Dunaway will go solo, at least for now, as host of a morning
block that will be trimmed back by an hour, ending at 9 AM to
allow Jim Vicevich to start his talk show an hour earlier. In
the afternoons, McEnroe's show will be replaced by a news block
anchored by Bill Pearse and Aaron Kupec.
Smith has other irons in the fire to keep her busy - she hosts
several programs, including the new "Connecticut on the
Road," for Connecticut Public TV - and McEnroe still has
his column in the Courant, where he weighed
in yesterday on what losing the show means to him, and, obliquely,
on some of the points we've been rambling on about, especially
the idea that the blame for the split between so many AM stations
and the people who should be listening falls as much on the stations
themselves as anything else.
But don't believe us - go read
it for yourself, and then read the comments
that have been flowing in on the Courant's several articles about
the WTIC cutbacks, and then consider that on top of the rest
of this mess, WTIC morning man Ray Dunaway is now doing Saturdays
as well, because an earlier WTIC cutback axed the weekend show
the Courant's Stan Simpson was doing, and then ask: if
you were running a radio station - not just a profit-and-loss
statement but a radio station, like the one WTIC was for
all those decades under Travelers Insurance and even Arnold Chase
- would you want to set off the state's major newspaper like
that?
*Meanwhile in Danbury, "Mr. Morning" starts the
year on a new station. After almost 20 years at Berkshire Broadcasting's
WDAQ (98.3), Bill Trotta has moved over to Cumulus' WDBY (105.5
Patterson NY), where he'll start next Monday. Trotta replaces
Terry Simmons, who was also WDBY's PD; he's moved south to WJLQ
in Pensacola, Florida. Meanwile at 98Q, Zach Dillon, the PD and
afternoon guy, is filling in on mornings while the station looks
for a replacement for Trotta.
Did you miss it while you
were vacationing last week?

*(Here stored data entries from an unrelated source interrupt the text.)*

/-- Settles O50: outside reads by the channel's tick, in a read by `rq_eq`. -/
theorem everyEdgeIsReturnedOnce : Obligations.EveryEdgeIsReturnedOnce := by
  intro i s t h hreset
  refine ⟨fun hrequest ch => ?_, fun hrequest => ?_⟩
  · rcases exec_button h hreset hrequest ch with hsame | ⟨raw, htick⟩
    · obtain ⟨hl, hf, hr, -⟩ := button_eq_iff.1 hsame
      rw [hl, hf, hr]
      simp [State.button]
    · obtain ⟨hrise, hfall⟩ := ButtonView.tick_edges s.params.debounceTicks raw (s.button ch)
      rw [← htick] at hrise hfall
      exact ⟨hrise, hfall⟩
  · have ht : t = rq s := by
      rcases exec_frame h with ⟨hk, -⟩ | ⟨-, ht⟩ | ⟨rfl, -⟩ | ⟨rfl, -⟩ | ⟨hk, -⟩ | ⟨r, rfl, -⟩ | ⟨raw, rfl, -⟩
      case inr.inl => exact ht
      case inl => simp [hrequest] at hk
      case inr.inr.inr.inr.inl => simp [hrequest] at hk
      all_goals cases hrequest
    rw [ht, rq_eq]
    refine ⟨rfl, fun h21 => ?_, fun h22 => ?_, fun h21 => if_neg h21, fun h22 => if_neg h22⟩
    · rw [h21]
      exact ⟨rfl, rfl⟩
    · rw [h22]
      exact ⟨rfl, rfl⟩

/-! ### What goes out (R43) -/

theorem exec_outbox {i : Instr} {s t : State} (h : exec i s = .next t) :
    (Instr.kind i = .request → ∃ d, t.outbox = .txData d :: s.outbox) ∧
    (Instr.kind i ∈ [Kind.conversion, .init] → t.outbox = .adcStart t.mux :: s.outbox) ∧
    (Instr.kind i ∉ [Kind.request, .conversion, .init] → t.outbox = s.outbox) := by
  rcases exec_frame h with ⟨hk, f, g, a, b, e, o, p, q, d, rfl⟩ | ⟨hk, rfl⟩ | ⟨rfl, rfl⟩ | ⟨rfl, -, rfl⟩ |
    ⟨hk, d, l, f, r, c, v, rfl⟩ | ⟨r, rfl, -, -, rfl⟩ | ⟨raw, rfl, rfl⟩
  · refine ⟨fun hno => ?_, fun hno => ?_, fun _ => rfl⟩
    · simp [hno] at hk
    · have hdisjoint : ∀ k ∈ [Kind.conversion, .init], k ∉ [Kind.receive, .writeProc] := by decide
      exact absurd hk (hdisjoint _ hno)
  · rw [rq_eq]
    exact ⟨fun _ => ⟨_, rfl⟩, fun hno => by simp [hk] at hno, fun hno => by simp [hk] at hno⟩
  · simp [Instr.kind, hardReset]
  · simp [Instr.kind, startUp]
  · refine ⟨fun hno => ?_, fun hno => ?_, fun _ => rfl⟩
    · simp [hno] at hk
    · have hdisjoint : ∀ k ∈ [Kind.conversion, .init],
          k ∉ [Kind.overflow, .tickProc, .debounceProc, .integrateProc] := by decide
      exact absurd hk (hdisjoint _ hno)
  · simp [Instr.kind, adcDone]
  · simp [Instr.kind]

theorem exec_inbox {i : Instr} {s t : State} (h : exec i s = .next t) : t.inbox = s.inbox := by
  rcases exec_frame h with ⟨-, f, g, a, b, e, o, p, q, d, rfl⟩ | ⟨-, rfl⟩ | ⟨-, rfl⟩ | ⟨-, -, rfl⟩ |
    ⟨-, d, l, f, r, c, v, rfl⟩ | ⟨r, -, -, -, rfl⟩ | ⟨raw, -, rfl⟩
  case inr.inl => rw [rq_eq]
  all_goals rfl

theorem exec_btnRaw {i : Instr} {s t : State} (h : exec i s = .next t) (hlevel : Instr.kind i ≠ .level) :
    t.btnRaw = s.btnRaw := by
  rcases exec_frame h with ⟨-, f, g, a, b, e, o, p, q, d, rfl⟩ | ⟨-, rfl⟩ | ⟨-, rfl⟩ | ⟨-, -, rfl⟩ |
    ⟨-, d, l, f, r, c, v, rfl⟩ | ⟨r, -, -, -, rfl⟩ | ⟨raw, rfl, -⟩
  case inr.inl => rw [rq_eq]
  case inr.inr.inr.inr.inr.inr => exact absurd rfl hlevel
  all_goals rfl

theorem ports_ocEnOut (s : State) (c : Fin 3) : s.ports.ocEnOut.getLsbD c = s.ocEn[c] := by
  simp only [State.ports, BitVec.getLsbD_append, BitVec.getLsbD_ofBool]
  fin_cases c <;> simp

/-- Settles O52: the events by `exec_outbox`, the level ports by their definition. -/
theorem outputsComeFromTheirOperations : Obligations.OutputsComeFromTheirOperations := by
  intro i s t h
  obtain ⟨hrequest, hpulse, hnone⟩ := exec_outbox h
  exact ⟨hrequest, hpulse, hnone, rfl, rfl, rfl, ports_ocEnOut t, rfl, rfl, exec_params h, exec_inbox h,
    exec_btnRaw h⟩

end Sys2Proof.Machine
end

section
/-! The invariants of the atomic block and of the shared PWM group, and when a step stops (spec/10_state.md sections 3
and 5, spec/20_memory.md section 4, spec/70_reset_and_hazards.md section 1). -/

namespace Sys2Proof.Machine

/-! ### The PWM invariant R36 -/

theorem State.PwmOk.congr {s t : State} (h : s.PwmOk) (hfreq : t.pwmFreq = s.pwmFreq) (ha : t.prescA = s.prescA)
    (hb : t.prescB = s.prescB) (hen : t.ocEn = s.ocEn) : t.PwmOk where
  prescA := by rw [ha, hfreq]; exact h.prescA
  prescB := by rw [hb, hfreq]; exact h.prescB
  shared := by rw [hfreq]; exact h.shared
  enable0 := by rw [hen, hfreq]; exact h.enable0
  enable1 := by rw [hen, hfreq]; exact h.enable1
  enable2 := by rw [hen, hfreq]; exact h.enable2

/-- On an accepted code the three low bits lose nothing: the channel is enabled unless they are 0 (R166). -/
theorem ocEnable_of_le_seven {code : Byte} (h : code.toNat ≤ 7) : ocEnable code = (logicalCode code != 0) := by
  rw [ocEnable, Bool.eq_iff_iff, bne_iff_ne, bne_iff_ne, logicalCode_eq_setWidth]
  simp [← BitVec.toNat_inj]
  omega

theorem setFreqA_pwmOk {code : Byte} (h : code.toNat ≤ 7) {s : State} (hs : s.PwmOk) : (setFreqA code s).PwmOk where
  prescA := by simp [setFreqA]
  prescB := by simpa [setFreqA] using hs.prescB
  shared := by simpa [setFreqA] using hs.shared
  enable0 := by simpa [setFreqA] using ocEnable_of_le_seven h
  enable1 := by simpa [setFreqA] using hs.enable1
  enable2 := by simpa [setFreqA] using hs.enable2

/-- The facts of an accepted code of the shared group: its hardware code is that of its three low bits (R163), and
they enable as the byte does (R166). -/
theorem shared_code_facts : ∀ code ∈ ([0, 1, 2, 4, 6, 7] : List Byte),
    remap ((logicalCode code).zeroExtend 8) = some (hardwareCode code) ∧
    ocEnable code = (logicalCode code != 0) ∧ sharedCode (logicalCode code) = true ∧
    hardwareCode code ≤ 5 := by decide

theorem setFreqB_pwmOk {code : Byte} (h : code ∈ ([0, 1, 2, 4, 6, 7] : List Byte)) {s : State} (hs : s.PwmOk) :
    (setFreqB code (hardwareCode code) s).PwmOk := by
  obtain ⟨hremap, hen, -⟩ := shared_code_facts code h
  exact
    { prescA := by simpa [setFreqB] using hs.prescA
      prescB := by simpa [setFreqB] using hremap
      shared := by simp [setFreqB]
      enable0 := by simpa [setFreqB] using hs.enable0
      enable1 := by simpa [setFreqB] using hen
      enable2 := by simpa [setFreqB] using hen }

theorem setFreq_pwmOk (ch : Nat) (code : Byte) {s : State} (hs : s.PwmOk) : (setFreq ch code s).PwmOk := by
  rcases setFreq_cases ch code with ⟨-, h⟩ | ⟨-, hcode, h⟩ | ⟨-, -, hcode, h⟩ <;> rw [h]
  · exact hs
  · exact setFreqA_pwmOk hcode hs
  · exact setFreqB_pwmOk hcode hs

/-! ### The state after reset -/

/-- Settles O54, by evaluation of the state after reset. -/
theorem resetMeetsTheInvariant : Obligations.ResetMeetsTheInvariant where
  params := by decide
  atomic := ⟨rfl, rfl⟩
  busy := rfl
  pwm := ⟨by decide, by decide, by decide, by decide, by decide, by decide⟩
  cnt := by unfold State.CntOk; decide

/-! ### What SETFREQ keeps of the frequency registers, every row keeps -/

/-- A predicate of the frequency registers, prescalers and enables that holds after RESET and that SETFREQ keeps is
kept by every row. -/
theorem exec_keeps_freqPredicate {P : State → Prop} (hreset : P State.reset)
    (hcongr : ∀ s t : State, P s → t.pwmFreq = s.pwmFreq → t.prescA = s.prescA → t.prescB = s.prescB →
      t.ocEn = s.ocEn → P t)
    (hfreq : ∀ ch code s, P s → P (setFreq ch code s)) {i : Instr} {s t : State} (h : exec i s = .next t)
    (hs : P s) : P t := by
  have hduty (ch : Nat) (duty : Byte) (s : State) (hs : P s) : P (setDuty ch duty s) := by
    obtain ⟨v, hframe⟩ := setDuty_frame ch duty s
    rw [hframe]
    exact hcongr s _ hs rfl rfl rfl rfl
  have hwrite (reg v : Byte) (s : State) (hs : P s) : P (memWrite reg v s) := by
    rcases memWrite_forms reg v with ⟨c, -, h⟩ | ⟨c, -, h⟩ | ⟨-, h⟩ | ⟨-, h⟩ <;> rw [h]
    · exact hfreq c v s hs
    · exact hduty c v s hs
    · exact hcongr s _ hs rfl rfl rfl rfl
    · exact hs
  have hrx (b : Byte) (s : State) (hs : P s) : P (rx b s) := by
    rcases rx_cases b s with ⟨-, h⟩ | ⟨-, h⟩ <;> rw [h]
    · exact hcongr s _ hs rfl rfl rfl rfl
    · exact hcongr _ _ (hwrite s.sel b _ (hcongr s (s.putPend b) hs rfl rfl rfl rfl)) rfl rfl rfl rfl
  replace h := exec_cases h
  rcases h with ⟨-, -, ⟨b, ht⟩ | ⟨a, b, ht⟩⟩ | ⟨-, -, ht⟩ | ⟨-, ht⟩ | ⟨-, -, ht⟩ | ⟨-, -, ht⟩ | ⟨r, -, -, -, ht⟩ |
    ⟨raw, -, ht⟩ | ⟨-, ht⟩ | ⟨-, ht⟩ | ⟨-, ht⟩ | ⟨ch, code, -, ht⟩ | ⟨ch, duty, -, -, ht⟩ | ⟨reg, val, -, ht⟩
  · rw [ht]
    exact hrx b s hs
  · rw [ht]
    exact hrx b _ (hrx a s hs)
  · rw [ht, rq_eq]
    exact hcongr s _ hs rfl rfl rfl rfl
  · rw [ht]
    exact hcongr State.reset _ hreset rfl rfl rfl rfl
  · rw [ht]
    exact hcongr s _ hs rfl rfl rfl rfl
  · obtain ⟨d, l, f, r, c, v, hframe⟩ := tov_frame s
    rw [ht, hframe]
    exact hcongr s _ hs rfl rfl rfl rfl
  · rw [ht]
    exact hcongr s _ hs rfl rfl rfl rfl
  · rw [ht]
    exact hcongr s _ hs rfl rfl rfl rfl
  · obtain ⟨l, f, r, c, v, hframe⟩ := tick_frame s
    rw [ht, hframe]
    exact hcongr s _ hs rfl rfl rfl rfl
  · obtain ⟨l, f, r, c, hframe⟩ := debounce_frame s
    rw [ht, hframe]
    exact hcongr s _ hs rfl rfl rfl rfl
  · rw [ht]
    exact hcongr s _ hs rfl rfl rfl rfl
  · rw [ht]
    exact hfreq ch code s hs
  · rw [ht]
    exact hduty ch duty s hs
  · rw [ht]
    exact hwrite reg val s hs

/-! ### The invariant of the atomic block -/

theorem exec_pwmOk {i : Instr} {s t : State} (h : exec i s = .next t) (hs : s.PwmOk) : t.PwmOk :=
  exec_keeps_freqPredicate (P := State.PwmOk) resetMeetsTheInvariant.pwm (fun _ _ => State.PwmOk.congr)
    (fun ch code _ => setFreq_pwmOk ch code) h hs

Catch up on a whole year's worth
of radio and TV happenings across the Great Northeast, plus a
particularly spirited (if we do say so ourselves) Year-End Rant,
all on one handy page that will help you remember a year many
of us would probably just as soon forget.
Just click on the banner above
to visit's NERW's 13th annual Year in Review, brought to you
this year by these nice folks:
|
*After the turmoil that marked so much of
the latter half of 2008, it was a mercifully quiet start for
2009 here in NEW YORK, rung in here with some familiar
voices and faces - Dick Clark, still recovering from his devastating
stroke but in very good spirits on ABC, and Famous Amos on the
streaming audio from New York's WCBS-FM.
Up the
Thruway in Amsterdam, Ken Roser is trading talk for music at
WVTL (1570 Amsterdam), where Christmas tunes gave way to a standards/soft
AC format (they're calling it "beautiful music") similar
to his WADR (1480 Remsen)/WUTQ (1550 Utica) an hour to the west.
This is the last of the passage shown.